Information: Begin
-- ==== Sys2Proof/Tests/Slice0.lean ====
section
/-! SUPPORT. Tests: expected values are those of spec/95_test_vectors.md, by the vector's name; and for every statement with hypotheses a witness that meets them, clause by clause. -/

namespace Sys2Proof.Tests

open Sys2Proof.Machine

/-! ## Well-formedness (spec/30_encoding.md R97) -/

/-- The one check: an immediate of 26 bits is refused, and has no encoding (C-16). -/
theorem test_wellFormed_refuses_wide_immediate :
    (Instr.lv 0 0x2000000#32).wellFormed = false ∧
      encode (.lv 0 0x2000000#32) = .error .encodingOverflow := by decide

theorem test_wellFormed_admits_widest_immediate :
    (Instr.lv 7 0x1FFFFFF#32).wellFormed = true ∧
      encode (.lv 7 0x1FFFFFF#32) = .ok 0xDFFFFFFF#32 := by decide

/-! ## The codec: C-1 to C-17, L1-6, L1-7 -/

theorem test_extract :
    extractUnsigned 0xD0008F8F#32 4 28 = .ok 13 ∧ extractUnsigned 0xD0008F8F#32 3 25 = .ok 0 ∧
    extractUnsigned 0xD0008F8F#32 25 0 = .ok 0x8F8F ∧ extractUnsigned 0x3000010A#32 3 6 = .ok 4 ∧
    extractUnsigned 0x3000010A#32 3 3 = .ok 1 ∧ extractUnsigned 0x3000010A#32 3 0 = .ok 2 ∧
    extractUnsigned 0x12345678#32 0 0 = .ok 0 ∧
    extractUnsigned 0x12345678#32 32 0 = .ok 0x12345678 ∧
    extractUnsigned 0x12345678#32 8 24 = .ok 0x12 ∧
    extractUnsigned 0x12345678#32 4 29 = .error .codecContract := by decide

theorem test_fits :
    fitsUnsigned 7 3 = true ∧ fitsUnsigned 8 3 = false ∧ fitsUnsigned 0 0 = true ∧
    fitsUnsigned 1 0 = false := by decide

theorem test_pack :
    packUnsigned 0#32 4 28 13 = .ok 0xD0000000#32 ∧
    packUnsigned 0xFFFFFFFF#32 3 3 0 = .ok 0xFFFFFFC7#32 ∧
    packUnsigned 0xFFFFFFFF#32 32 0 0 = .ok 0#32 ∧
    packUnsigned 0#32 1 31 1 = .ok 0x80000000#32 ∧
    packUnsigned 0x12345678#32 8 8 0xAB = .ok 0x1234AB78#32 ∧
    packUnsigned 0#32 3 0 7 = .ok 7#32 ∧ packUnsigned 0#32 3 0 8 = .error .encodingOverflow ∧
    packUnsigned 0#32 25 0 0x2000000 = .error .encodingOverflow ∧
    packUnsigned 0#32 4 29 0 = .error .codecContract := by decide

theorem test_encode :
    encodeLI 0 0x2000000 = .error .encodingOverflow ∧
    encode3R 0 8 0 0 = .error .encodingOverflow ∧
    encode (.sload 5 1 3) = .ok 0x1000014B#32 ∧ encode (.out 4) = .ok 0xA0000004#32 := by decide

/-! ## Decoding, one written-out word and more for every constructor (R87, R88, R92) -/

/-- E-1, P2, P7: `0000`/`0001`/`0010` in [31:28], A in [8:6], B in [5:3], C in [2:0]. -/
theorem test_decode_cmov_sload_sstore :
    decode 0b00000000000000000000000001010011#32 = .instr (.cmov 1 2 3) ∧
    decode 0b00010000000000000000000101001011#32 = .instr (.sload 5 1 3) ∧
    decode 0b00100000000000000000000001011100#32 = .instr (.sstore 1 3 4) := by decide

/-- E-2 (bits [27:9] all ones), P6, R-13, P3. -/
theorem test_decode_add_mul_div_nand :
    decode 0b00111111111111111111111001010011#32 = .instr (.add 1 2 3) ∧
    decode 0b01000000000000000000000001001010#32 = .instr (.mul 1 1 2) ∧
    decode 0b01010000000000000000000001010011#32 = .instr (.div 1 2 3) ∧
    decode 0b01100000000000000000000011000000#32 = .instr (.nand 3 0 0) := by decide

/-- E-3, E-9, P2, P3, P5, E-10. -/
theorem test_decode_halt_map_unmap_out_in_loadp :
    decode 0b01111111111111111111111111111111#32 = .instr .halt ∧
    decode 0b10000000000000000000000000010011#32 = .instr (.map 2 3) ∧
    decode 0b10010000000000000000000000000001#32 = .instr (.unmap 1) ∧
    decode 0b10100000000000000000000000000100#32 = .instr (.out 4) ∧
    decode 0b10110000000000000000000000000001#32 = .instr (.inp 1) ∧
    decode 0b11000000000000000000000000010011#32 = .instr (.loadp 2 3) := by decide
Information: End
Information: Begin
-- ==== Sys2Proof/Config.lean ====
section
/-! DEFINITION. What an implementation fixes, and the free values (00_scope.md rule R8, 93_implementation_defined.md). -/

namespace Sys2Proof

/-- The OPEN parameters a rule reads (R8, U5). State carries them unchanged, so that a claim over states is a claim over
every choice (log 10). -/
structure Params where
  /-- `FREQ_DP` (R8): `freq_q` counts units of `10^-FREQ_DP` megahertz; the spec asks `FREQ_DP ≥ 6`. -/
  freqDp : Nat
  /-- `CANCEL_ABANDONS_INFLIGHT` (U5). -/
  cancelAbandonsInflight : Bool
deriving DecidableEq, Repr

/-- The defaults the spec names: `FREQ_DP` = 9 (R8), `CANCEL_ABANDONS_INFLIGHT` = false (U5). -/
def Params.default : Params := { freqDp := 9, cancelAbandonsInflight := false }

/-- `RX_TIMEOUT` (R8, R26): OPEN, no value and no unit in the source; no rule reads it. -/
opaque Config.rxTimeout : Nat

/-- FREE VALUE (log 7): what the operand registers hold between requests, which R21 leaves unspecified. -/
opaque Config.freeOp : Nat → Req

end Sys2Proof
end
Information: End
Information: Begin
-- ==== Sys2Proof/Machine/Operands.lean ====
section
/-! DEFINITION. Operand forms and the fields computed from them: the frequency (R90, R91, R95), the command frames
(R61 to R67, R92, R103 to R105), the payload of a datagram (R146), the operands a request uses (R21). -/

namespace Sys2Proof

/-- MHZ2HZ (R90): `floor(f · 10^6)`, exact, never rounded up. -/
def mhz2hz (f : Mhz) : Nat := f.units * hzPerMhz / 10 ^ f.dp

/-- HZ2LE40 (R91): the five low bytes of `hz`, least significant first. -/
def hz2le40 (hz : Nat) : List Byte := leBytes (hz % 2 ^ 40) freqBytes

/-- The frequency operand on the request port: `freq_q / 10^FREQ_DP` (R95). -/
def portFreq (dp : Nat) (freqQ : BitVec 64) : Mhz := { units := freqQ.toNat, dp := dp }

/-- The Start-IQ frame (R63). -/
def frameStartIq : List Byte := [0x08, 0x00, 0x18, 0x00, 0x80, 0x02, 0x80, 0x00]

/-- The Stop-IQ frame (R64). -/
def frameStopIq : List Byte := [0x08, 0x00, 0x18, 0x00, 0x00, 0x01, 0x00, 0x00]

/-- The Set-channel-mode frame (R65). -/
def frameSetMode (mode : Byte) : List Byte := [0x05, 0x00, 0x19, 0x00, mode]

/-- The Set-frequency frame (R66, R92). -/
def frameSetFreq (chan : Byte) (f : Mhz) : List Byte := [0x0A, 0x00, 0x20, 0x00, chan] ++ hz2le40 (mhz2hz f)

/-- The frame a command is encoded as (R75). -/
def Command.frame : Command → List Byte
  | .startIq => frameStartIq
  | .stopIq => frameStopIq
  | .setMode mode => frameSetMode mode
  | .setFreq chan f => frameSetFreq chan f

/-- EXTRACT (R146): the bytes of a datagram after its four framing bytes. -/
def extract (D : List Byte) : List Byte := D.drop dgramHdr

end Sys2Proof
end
Information: End
Exercise details
Please reproduce the lines from the line with "-- ==== Sys2Proof/Tests/Slice0.lean" to the line with "(Instr.lv 7 0x1FFFFFF#32).wellFormed", both ends included, exactly as they appear above.

Task result
-- ==== Sys2Proof/Tests/Slice0.lean ====
section
/-! SUPPORT. Tests: expected values are those of spec/95_test_vectors.md, by the vector's name; and for every statement with hypotheses a witness that meets them, clause by clause. -/

namespace Sys2Proof.Tests

open Sys2Proof.Machine

/-! ## Well-formedness (spec/30_encoding.md R97) -/

/-- The one check: an immediate of 26 bits is refused, and has no encoding (C-16). -/
theorem test_wellFormed_refuses_wide_immediate :
    (Instr.lv 0 0x2000000#32).wellFormed = false ∧
      encode (.lv 0 0x2000000#32) = .error .encodingOverflow := by decide

theorem test_wellFormed_admits_widest_immediate :
    (Instr.lv 7 0x1FFFFFF#32).wellFormed = true ∧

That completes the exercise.